I don't see any essential problem in magical creatures flying over bodies of water; so long as they don't get near it it shouldn't affect them. I guess Harry is still affected on the boat in SmF because he's still "floating on" the water (though I'd imagine the effect is less than if he were actually swimming in the lake).
It's not an issue with thresholds in the home or church sense; going through the roof would still deal with the threshold (as would burrowing up from below) -- the threshold encloses the home space (or holy space), it's not 2-D.
I'm with you on the home Thresholds being 3-D, but I failed to make that explicit - my apologies for the confusion.
1) When Harry is on a small boat, I think we can conclude that he is still subject to at least some grounding because he is on something very thin which is on/in the water.
2) When Harry is on a houseboat, I suspect the ambient drain on his energy is minimal or nonexistent.
3) If Harry is on a giant tanker/battleship/etc., I would conclude that there is enough stuff between him and the water that I'd consider the ship to be the equivalent of dry land.
Which leaves the following questions:
With creatures flying over water - the limbo contest: "how low can you go? how low can you go?"

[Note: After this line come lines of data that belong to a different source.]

-- ==== Sys2Proof/Laws/State.lean ====
section
/-! SUPPORT. The fields of State after each named update: all but one are as before. -/

namespace Sys2Proof.Machine

open Sys2Proof

/-! ## State.wr changes regs alone -/

section

variable (s : State) (off : Nat) (v : W64)

@[simp] theorem State.wr_pending : (s.wr off v).pending = s.pending := rfl
@[simp] theorem State.wr_freeCtr : (s.wr off v).freeCtr = s.freeCtr := rfl
@[simp] theorem State.wr_time : (s.wr off v).time = s.time := rfl
@[simp] theorem State.wr_latch : (s.wr off v).latch = s.latch := rfl
@[simp] theorem State.wr_lastRd : (s.wr off v).lastRd = s.lastRd := rfl
@[simp] theorem State.wr_snap : (s.wr off v).snap = s.snap := rfl
@[simp] theorem State.wr_held : (s.wr off v).held = s.held := rfl
@[simp] theorem State.wr_mem : (s.wr off v).mem = s.mem := rfl
@[simp] theorem State.wr_lines : (s.wr off v).lines = s.lines := rfl
@[simp] theorem State.wr_host : (s.wr off v).host = s.host := rfl
@[simp] theorem State.wr_flash : (s.wr off v).flash = s.flash := rfl
@[simp] theorem State.wr_axes : (s.wr off v).axes = s.axes := rfl
@[simp] theorem State.wr_outs : (s.wr off v).outs = s.outs := rfl
@[simp] theorem State.wr_noLimit : (s.wr off v).noLimit = s.noLimit := rfl
@[simp] theorem State.wr_bcastSeq : (s.wr off v).bcastSeq = s.bcastSeq := rfl
@[simp] theorem State.wr_bcastAt : (s.wr off v).bcastAt = s.bcastAt := rfl
@[simp] theorem State.wr_posSeqs : (s.wr off v).posSeqs = s.posSeqs := rfl
@[simp] theorem State.wr_velN : (s.wr off v).velN = s.velN := rfl
@[simp] theorem State.wr_cams : (s.wr off v).cams = s.cams := rfl
@[simp] theorem State.wr_rings : (s.wr off v).rings = s.rings := rfl
@[simp] theorem State.wr_cals : (s.wr off v).cals = s.cals := rfl
@[simp] theorem State.wr_jes : (s.wr off v).jes = s.jes := rfl
@[simp] theorem State.wr_conLim : (s.wr off v).conLim = s.conLim := rfl
@[simp] theorem State.wr_hist : (s.wr off v).hist = s.hist := rfl
@[simp] theorem State.wr_queued : (s.wr off v).queued = s.queued := rfl
@[simp] theorem State.wr_jseqs : (s.wr off v).jseqs = s.jseqs := rfl
@[simp] theorem State.wr_born : (s.wr off v).born = s.born := rfl
@[simp] theorem State.wr_dies : (s.wr off v).dies = s.dies := rfl
@[simp] theorem State.wr_vrings : (s.wr off v).vrings = s.vrings := rfl
@[simp] theorem State.wr_ctxs : (s.wr off v).ctxs = s.ctxs := rfl
@[simp] theorem State.wr_clus : (s.wr off v).clus = s.clus := rfl
@[simp] theorem State.wr_sems : (s.wr off v).sems = s.sems := rfl
@[simp] theorem State.wr_threads : (s.wr off v).threads = s.threads := rfl
@[simp] theorem State.wr_retired : (s.wr off v).retired = s.retired := rfl
@[simp] theorem State.wr_pevt : (s.wr off v).pevt = s.pevt := rfl
@[simp] theorem State.wr_sup : (s.wr off v).sup = s.sup := rfl
@[simp] theorem State.wr_ops : (s.wr off v).ops = s.ops := rfl
@[simp] theorem State.wr_opCount : (s.wr off v).opCount = s.opCount := rfl
@[simp] theorem State.wr_lfsr : (s.wr off v).lfsr = s.lfsr := rfl
@[simp] theorem State.wr_tiles : (s.wr off v).tiles = s.tiles := rfl
@[simp] theorem State.wr_pps : (s.wr off v).pps = s.pps := rfl
@[simp] theorem State.wr_expTurn : (s.wr off v).expTurn = s.expTurn := rfl
@[simp] theorem State.wr_pools : (s.wr off v).pools = s.pools := rfl
@[simp] theorem State.wr_mig : (s.wr off v).mig = s.mig := rfl
@[simp] theorem State.wr_trained : (s.wr off v).trained = s.trained := rfl
@[simp] theorem State.wr_rotAt : (s.wr off v).rotAt = s.rotAt := rfl
@[simp] theorem State.wr_scrubQ : (s.wr off v).scrubQ = s.scrubQ := rfl
@[simp] theorem State.wr_pendAdv : (s.wr off v).pendAdv = s.pendAdv := rfl
@[simp] theorem State.wr_resid : (s.wr off v).resid = s.resid := rfl
@[simp] theorem State.wr_ports : (s.wr off v).ports = s.ports := rfl
@[simp] theorem State.wr_wrFail : (s.wr off v).wrFail = s.wrFail := rfl
@[simp] theorem State.wr_keys : (s.wr off v).keys = s.keys := rfl
@[simp] theorem State.wr_pcie : (s.wr off v).pcie = s.pcie := rfl
@[simp] theorem State.wr_evrings : (s.wr off v).evrings = s.evrings := rfl
@[simp] theorem State.wr_recs : (s.wr off v).recs = s.recs := rfl
@[simp] theorem State.wr_health : (s.wr off v).health = s.health := rfl
@[simp] theorem State.wr_badLines : (s.wr off v).badLines = s.badLines := rfl
@[simp] theorem State.wr_spares : (s.wr off v).spares = s.spares := rfl
@[simp] theorem State.wr_groupsOut : (s.wr off v).groupsOut = s.groupsOut := rfl
@[simp] theorem State.wr_trust : (s.wr off v).trust = s.trust := rfl
@[simp] theorem State.wr_tear : (s.wr off v).tear = s.tear := rfl
@[simp] theorem State.wr_pmu : (s.wr off v).pmu = s.pmu := rfl
@[simp] theorem State.wr_pins : (s.wr off v).pins = s.pins := rfl

end

/-! ## State.wf changes regs alone -/

section

variable (s : State) (off hi lo x : Nat)

@[simp] theorem State.wf_pending : (s.wf off hi lo x).pending = s.pending := rfl
@[simp] theorem State.wf_freeCtr : (s.wf off hi lo x).freeCtr = s.freeCtr := rfl
@[simp] theorem State.wf_time : (s.wf off hi lo x).time = s.time := rfl
@[simp] theorem State.wf_latch : (s.wf off hi lo x).latch = s.latch := rfl
@[simp] theorem State.wf_lastRd : (s.wf off hi lo x).lastRd = s.lastRd := rfl
@[simp] theorem State.wf_snap : (s.wf off hi lo x).snap = s.snap := rfl
@[simp] theorem State.wf_held : (s.wf off hi lo x).held = s.held := rfl
@[simp] theorem State.wf_mem : (s.wf off hi lo x).mem = s.mem := rfl
@[simp] theorem State.wf_lines : (s.wf off hi lo x).lines = s.lines := rfl
@[simp] theorem State.wf_host : (s.wf off hi lo x).host = s.host := rfl
@[simp] theorem State.wf_flash : (s.wf off hi lo x).flash = s.flash := rfl
@[simp] theorem State.wf_axes : (s.wf off hi lo x).axes = s.axes := rfl
@[simp] theorem State.wf_outs : (s.wf off hi lo x).outs = s.outs := rfl
@[simp] theorem State.wf_noLimit : (s.wf off hi lo x).noLimit = s.noLimit := rfl
@[simp] theorem State.wf_bcastSeq : (s.wf off hi lo x).bcastSeq = s.bcastSeq := rfl
@[simp] theorem State.wf_bcastAt : (s.wf off hi lo x).bcastAt = s.bcastAt := rfl
@[simp] theorem State.wf_posSeqs : (s.wf off hi lo x).posSeqs = s.posSeqs := rfl
@[simp] theorem State.wf_velN : (s.wf off hi lo x).velN = s.velN := rfl
@[simp] theorem State.wf_cams : (s.wf off hi lo x).cams = s.cams := rfl
@[simp] theorem State.wf_rings : (s.wf off hi lo x).rings = s.rings := rfl
@[simp] theorem State.wf_cals : (s.wf off hi lo x).cals = s.cals := rfl
@[simp] theorem State.wf_jes : (s.wf off hi lo x).jes = s.jes := rfl
@[simp] theorem State.wf_conLim : (s.wf off hi lo x).conLim = s.conLim := rfl
@[simp] theorem State.wf_hist : (s.wf off hi lo x).hist = s.hist := rfl
@[simp] theorem State.wf_queued : (s.wf off hi lo x).queued = s.queued := rfl
@[simp] theorem State.wf_jseqs : (s.wf off hi lo x).jseqs = s.jseqs := rfl
@[simp] theorem State.wf_born : (s.wf off hi lo x).born = s.born := rfl
@[simp] theorem State.wf_dies : (s.wf off hi lo x).dies = s.dies := rfl
@[simp] theorem State.wf_vrings : (s.wf off hi lo x).vrings = s.vrings := rfl
@[simp] theorem State.wf_ctxs : (s.wf off hi lo x).ctxs = s.ctxs := rfl
@[simp] theorem State.wf_clus : (s.wf off hi lo x).clus = s.clus := rfl
@[simp] theorem State.wf_sems : (s.wf off hi lo x).sems = s.sems := rfl
@[simp] theorem State.wf_threads : (s.wf off hi lo x).threads = s.threads := rfl
@[simp] theorem State.wf_retired : (s.wf off hi lo x).retired = s.retired := rfl
@[simp] theorem State.wf_pevt : (s.wf off hi lo x).pevt = s.pevt := rfl
@[simp] theorem State.wf_sup : (s.wf off hi lo x).sup = s.sup := rfl
@[simp] theorem State.wf_ops : (s.wf off hi lo x).ops = s.ops := rfl
@[simp] theorem State.wf_opCount : (s.wf off hi lo x).opCount = s.opCount := rfl
@[simp] theorem State.wf_lfsr : (s.wf off hi lo x).lfsr = s.lfsr := rfl
@[simp] theorem State.wf_tiles : (s.wf off hi lo x).tiles = s.tiles := rfl
@[simp] theorem State.wf_pps : (s.wf off hi lo x).pps = s.pps := rfl
@[simp] theorem State.wf_expTurn : (s.wf off hi lo x).expTurn = s.expTurn := rfl
@[simp] theorem State.wf_pools : (s.wf off hi lo x).pools = s.pools := rfl
@[simp] theorem State.wf_mig : (s.wf off hi lo x).mig = s.mig := rfl
@[simp] theorem State.wf_trained : (s.wf off hi lo x).trained = s.trained := rfl
@[simp] theorem State.wf_rotAt : (s.wf off hi lo x).rotAt = s.rotAt := rfl
@[simp] theorem State.wf_scrubQ : (s.wf off hi lo x).scrubQ = s.scrubQ := rfl
@[simp] theorem State.wf_pendAdv : (s.wf off hi lo x).pendAdv = s.pendAdv := rfl
@[simp] theorem State.wf_resid : (s.wf off hi lo x).resid = s.resid := rfl
@[simp] theorem State.wf_ports : (s.wf off hi lo x).ports = s.ports := rfl
@[simp] theorem State.wf_wrFail : (s.wf off hi lo x).wrFail = s.wrFail := rfl
@[simp] theorem State.wf_keys : (s.wf off hi lo x).keys = s.keys := rfl
@[simp] theorem State.wf_pcie : (s.wf off hi lo x).pcie = s.pcie := rfl
@[simp] theorem State.wf_evrings : (s.wf off hi lo x).evrings = s.evrings := rfl
@[simp] theorem State.wf_recs : (s.wf off hi lo x).recs = s.recs := rfl
@[simp] theorem State.wf_health : (s.wf off hi lo x).health = s.health := rfl
@[simp] theorem State.wf_badLines : (s.wf off hi lo x).badLines = s.badLines := rfl
@[simp] theorem State.wf_spares : (s.wf off hi lo x).spares = s.spares := rfl
@[simp] theorem State.wf_groupsOut : (s.wf off hi lo x).groupsOut = s.groupsOut := rfl
@[simp] theorem State.wf_trust : (s.wf off hi lo x).trust = s.trust := rfl
@[simp] theorem State.wf_tear : (s.wf off hi lo x).tear = s.tear := rfl
@[simp] theorem State.wf_pmu : (s.wf off hi lo x).pmu = s.pmu := rfl
@[simp] theorem State.wf_pins : (s.wf off hi lo x).pins = s.pins := rfl

end

/-! ## State.wb changes regs alone -/

section

variable (s : State) (off i : Nat) (b : Bool)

With spells cast above water to create effects which pass over that water: If distance drains the effect, what I see is this:
1) determine the initial Encounter Zone
2) determine the ambient Water Threshold value
3) set up Zone Borders in a radius around the initial encounter Zone
4) whenever a spell effect crosses a Zone Border, the Water Threshold is applied as a magical block against the spell
So let's say a Wizard is on a Yacht on the ocean (for purposes of this exercise, he suffers no Water Threshold penalty if he only casts spells within the Zone of the yacht - also "I'm on a Boat! I'm on a Boat!"). Far off in the distance his companions spy a boatload of enemies powering towards the Yacht. Wizard decides to nuke them from afar before they get a chance to attack with any firearms. GM determines that the enemies are about 6 zones away but closing fast. GM determines the local Water Threshold of this section of ocean to be about 7.
So to hit those enemies 6 zones away, the spellcaster would have to overcome about 245 shifts of Water Threshold to affect them.
Ouch. That seems a little much. Any suggestions?
Edit: I think maybe just assessing a flat +2 difficult to each Water Zone crossing will be enough. That brings the difficulty down to 7 plus six Zone borders at +2, resulting in a dampening effect of 17.